/-- The functions of vred (05 R160). -/
inductive RedFn where
  | sum | max | min | and | or | xor | sumw
deriving DecidableEq, Repr

/-- The identity of max and min, the result when no element is active (05 R161). -/
def extIdent (t : VType) (isMax : Bool) : Nat :=
  match VType.fmt? t with
  | some f => f.signed isMax (f.infBits.getD f.nan)
  | none =>
    let wb := 8 * VType.width t
    wrapI wb (if isMax then intMin wb (VType.signed t) else intMax wb (VType.signed t))

/-- One step of a running maximum or minimum (05 R154, R160). -/
def extStep (t : VType) (ftz isMax : Bool) (acc : Option Nat) (x : Nat) : Nat :=
  match acc with
  | none => match VType.fmt? t with
    | some f => passF f ftz x
    | none => x
  | some r =>
    match VType.fmt? t with
    | some f => (fMinMax f ftz isMax r x).bits
    | none => (iFn (if isMax then .max else .min) (8 * VType.width t) (VType.signed t) r x).bits

/-- NV if any of the elements is a signalling NaN. -/
def sigFlags (t : VType) (xs : List Nat) : Fl :=
  match VType.fmt? t with
  | some f => if xs.any (fun x => (unpackF f false x).isSig) then flNV else 0
  | none => 0

/-- `vred` (05 R160, R161): element 0 of the result, its width in bytes, and flags. -/
def vRed (fn : RedFn) (t : VType) (c : RCtx) (m : VMask) (a : VData) : VRes :=
  let w := VType.width t
  let xs := present w m a
  let ys := xs.filterMap id
  let one (r : RRes) : VRes := ⟨packV 8 [r.bits], sideOne, r.fl, none⟩
  match fn with
  | .sum =>
    (match VType.fmt? t with
      | some _ => one (redSumF t c xs)
      | none => one (.ok (ys.foldl (· + ·) 0 % 2 ^ (8 * w))))
  | .max | .min =>
    let isMax := fn == .max
    (match ys with
      | [] => one (.ok (extIdent t isMax))
      | _ => one (.ok ((ys.foldl (fun acc x => some (extStep t c.ftz isMax acc x)) none).getD 0) (sigFlags t ys)))
  | .and => one (.ok (ys.foldl (· &&& ·) (2 ^ (8 * w) - 1)))
  | .or => one (.ok (ys.foldl (· ||| ·) 0))
  | .xor => one (.ok (ys.foldl (· ^^^ ·) 0))
  | .sumw =>
    let rd (x : Nat) : Int := if VType.signed t then sint (8 * w) x else x
    one (.ok (wrapI 64 (ys.foldl (fun s x => s + rd x) 0)))

/-- The functions of vscan (05 R162). -/
inductive ScanFn where
  | sumi | sumf | max
deriving DecidableEq, Repr

/-- The running values of a scan over the sources, none before the first active element: state, flags. Of the first active element,
which no addition meets, a signalling NaN is written as the canonical NaN and sets no NV (DESIGN CHOICE, log entry 89). The
rounding to bf16 of an inactive output lane raises its flags (DESIGN CHOICE, log entry 95). -/
def scanRun (fn : ScanFn) (t : VType) (c : RCtx) : Nat → Option Nat → List (Option Nat) → List RRes
  | _, _, [] => []
  | i, acc, x :: xs =>
    let out (r : Option Nat) (f : Fl) : RRes :=
      match fn, r with
      | .sumi, r => .ok (r.getD 0) f
      | .max, none => .ok (extIdent t true) f
      | .max, some r => .ok (match VType.fmt? t with
        | some g => canonF g r
        | none => r) f
      | .sumf, none => .ok 0 f
      | .sumf, some r =>
        if t = .bf16 then
          let y := f32ToBf16 c.md c.ftz (srLane c.s i) (canonF .f32 r)
          .ok y.bits (f ||| y.fl)
        else .ok (canonF .f32 r) f
    match x with
    | none => out acc 0 :: scanRun fn t c (i + 1) acc xs
    | some x =>
      let (acc', f) : Option Nat × Fl :=
        match fn with
        | .sumi => (some ((acc.getD 0 + x) % 2 ^ (8 * VType.width t)), 0)
        | .max => (some (extStep t c.ftz true acc x), sigFlags t [x])
        | .sumf =>
          match acc with
          | none => (some (leafF32 t c.ftz x), 0)
          | some r =>
            let d := if t = .bf16 then 1024 + i else i
            let y := fAdd .f32 c.md c.ftz (srLane c.s d) r (leafF32 t c.ftz x)
            (some y.bits, y.fl)
      out acc' f :: scanRun fn t c (i + 1) acc' xs

/-- `vscan` (05 R162). -/
def vScan (fn : ScanFn) (t : VType) (c : RCtx) (m : VMask) (a : VData) : VRes :=
  let w := VType.width t
  vresOf w (scanRun fn t c 0 none (present w m a))

/-- Width in bytes of a VPERM element (03 R96). -/
def ElemW.bytes : ElemW → Nat
  | .w32 => 4 | .w16 => 2 | .w8 => 1

/-- The functions of vperm (05 R163). -/
inductive PermFn where
  | bcast | iota | slideup | slidedn | perm | zip | unzip | rev
deriving DecidableEq, Repr

/-- The element that vperm moves to element i (05 R163). -/
def permElem (fn : PermFn) (w imm : Nat) (a b : VData) (i : Nat) : Nat :=
  let n := 2048 / w
  match fn with
  | .bcast => elem w a imm
  | .iota => i % 2 ^ (8 * w)
  | .slideup => if i ≥ imm then elem w a (i - imm) else 0
  | .slidedn => if i + imm < n then elem w a (i + imm) else 0
  | .perm =>
    let j := elem w b i
    elem w a (if w = 4 then j % 512 else if w = 2 then j % 1024 else i / 256 * 256 + j % 256)
  | .zip => if i % 2 = 0 then elem w a (i / 2) else elem w b ((i - 1) / 2)
  | .unzip => if i < n / 2 then elem w a (2 * i) else elem w b (2 * i - n)
  | .rev => elem w a (n - 1 - i)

◆ **WHAT IS BEING ASKED**
The answer consists of every entry, returned exactly.

◆ **SOLUTION FOR THIS EXERCISE**
/-- The functions of vred (05 R160). -/
inductive RedFn where
  | sum | max | min | and | or | xor | sumw
deriving DecidableEq, Repr

/-- The identity of max and min, the result when no element is active (05 R161). -/
def extIdent (t : VType) (isMax : Bool) : Nat :=
  match VType.fmt? t with
  | some f => f.signed isMax (f.infBits.getD f.nan)
  | none =>
    let wb := 8 * VType.width t
    wrapI wb (if isMax then intMin wb (VType.signed t) else intMax wb (VType.signed t))

/-- One step of a running maximum or minimum (05 R154, R160). -/
def extStep (t : VType) (ftz isMax : Bool) (acc : Option Nat) (x : Nat) : Nat :=
  match acc with
  | none => match VType.fmt? t with
    | some f => passF f ftz x
    | none => x
  | some r =>
    match VType.fmt? t with
    | some f => (fMinMax f ftz isMax r x).bits
    | none => (iFn (if isMax then .max else .min) (8 * VType.width t) (VType.signed t) r x).bits

/-- NV if any of the elements is a signalling NaN. -/
def sigFlags (t : VType) (xs : List Nat) : Fl :=
  match VType.fmt? t with
  | some f => if xs.any (fun x => (unpackF f false x).isSig) then flNV else 0
  | none => 0

/-- `vred` (05 R160, R161): element 0 of the result, its width in bytes, and flags. -/
def vRed (fn : RedFn) (t : VType) (c : RCtx) (m : VMask) (a : VData) : VRes :=
  let w := VType.width t
  let xs := present w m a
  let ys := xs.filterMap id
  let one (r : RRes) : VRes := ⟨packV 8 [r.bits], sideOne, r.fl, none⟩
  match fn with
  | .sum =>
    (match VType.fmt? t with
      | some _ => one (redSumF t c xs)
      | none => one (.ok (ys.foldl (· + ·) 0 % 2 ^ (8 * w))))
  | .max | .min =>
    let isMax := fn == .max
    (match ys with
      | [] => one (.ok (extIdent t isMax))
      | _ => one (.ok ((ys.foldl (fun acc x => some (extStep t c.ftz isMax acc x)) none).getD 0) (sigFlags t ys)))
  | .and => one (.ok (ys.foldl (· &&& ·) (2 ^ (8 * w) - 1)))
  | .or => one (.ok (ys.foldl (· ||| ·) 0))
  | .xor => one (.ok (ys.foldl (· ^^^ ·) 0))
  | .sumw =>
    let rd (x : Nat) : Int := if VType.signed t then sint (8 * w) x else x
    one (.ok (wrapI 64 (ys.foldl (fun s x => s + rd x) 0)))

/-- The functions of vscan (05 R162). -/
inductive ScanFn where
  | sumi | sumf | max
deriving DecidableEq, Repr

/-- The running values of a scan over the sources, none before the first active element: state, flags. Of the first active element,
which no addition meets, a signalling NaN is written as the canonical NaN and sets no NV (DESIGN CHOICE, log entry 89). The
rounding to bf16 of an inactive output lane raises its flags (DESIGN CHOICE, log entry 95). -/
def scanRun (fn : ScanFn) (t : VType) (c : RCtx) : Nat → Option Nat → List (Option Nat) → List RRes
  | _, _, [] => []
  | i, acc, x :: xs =>
    let out (r : Option Nat) (f : Fl) : RRes :=
      match fn, r with
      | .sumi, r => .ok (r.getD 0) f
      | .max, none => .ok (extIdent t true) f
      | .max, some r => .ok (match VType.fmt? t with
        | some g => canonF g r
        | none => r) f
      | .sumf, none => .ok 0 f
      | .sumf, some r =>
        if t = .bf16 then
          let y := f32ToBf16 c.md c.ftz (srLane c.s i) (canonF .f32 r)
          .ok y.bits (f ||| y.fl)
        else .ok (canonF .f32 r) f
    match x with
    | none => out acc 0 :: scanRun fn t c (i + 1) acc xs
    | some x =>
      let (acc', f) : Option Nat × Fl :=
        match fn with
        | .sumi => (some ((acc.getD 0 + x) % 2 ^ (8 * VType.width t)), 0)
        | .max => (some (extStep t c.ftz true acc x), sigFlags t [x])
        | .sumf =>
          match acc with
          | none => (some (leafF32 t c.ftz x), 0)
          | some r =>
            let d := if t = .bf16 then 1024 + i else i
            let y := fAdd .f32 c.md c.ftz (srLane c.s d) r (leafF32 t c.ftz x)
            (some y.bits, y.fl)
      out acc' f :: scanRun fn t c (i + 1) acc' xs

/-- `vscan` (05 R162). -/
def vScan (fn : ScanFn) (t : VType) (c : RCtx) (m : VMask) (a : VData) : VRes :=
  let w := VType.width t
  vresOf w (scanRun fn t c 0 none (present w m a))

/-- Width in bytes of a VPERM element (03 R96). -/
def ElemW.bytes : ElemW → Nat
  | .w32 => 4 | .w16 => 2 | .w8 => 1

/-- The functions of vperm (05 R163). -/
inductive PermFn where
  | bcast | iota | slideup | slidedn | perm | zip | unzip | rev
deriving DecidableEq, Repr

/-- The element that vperm moves to element i (05 R163). -/
def permElem (fn : PermFn) (w imm : Nat) (a b : VData) (i : Nat) : Nat :=
  let n := 2048 / w
  match fn with
  | .bcast => elem w a imm
  | .iota => i % 2 ^ (8 * w)
  | .slideup => if i ≥ imm then elem w a (i - imm) else 0
  | .slidedn => if i + imm < n then elem w a (i + imm) else 0
  | .perm =>
    let j := elem w b i
    elem w a (if w = 4 then j % 512 else if w = 2 then j % 1024 else i / 256 * 256 + j % 256)
  | .zip => if i % 2 = 0 then elem w a (i / 2) else elem w b ((i - 1) / 2)
  | .unzip => if i < n / 2 then elem w a (2 * i) else elem w b (2 * i - n)
  | .rev => elem w a (n - 1 - i)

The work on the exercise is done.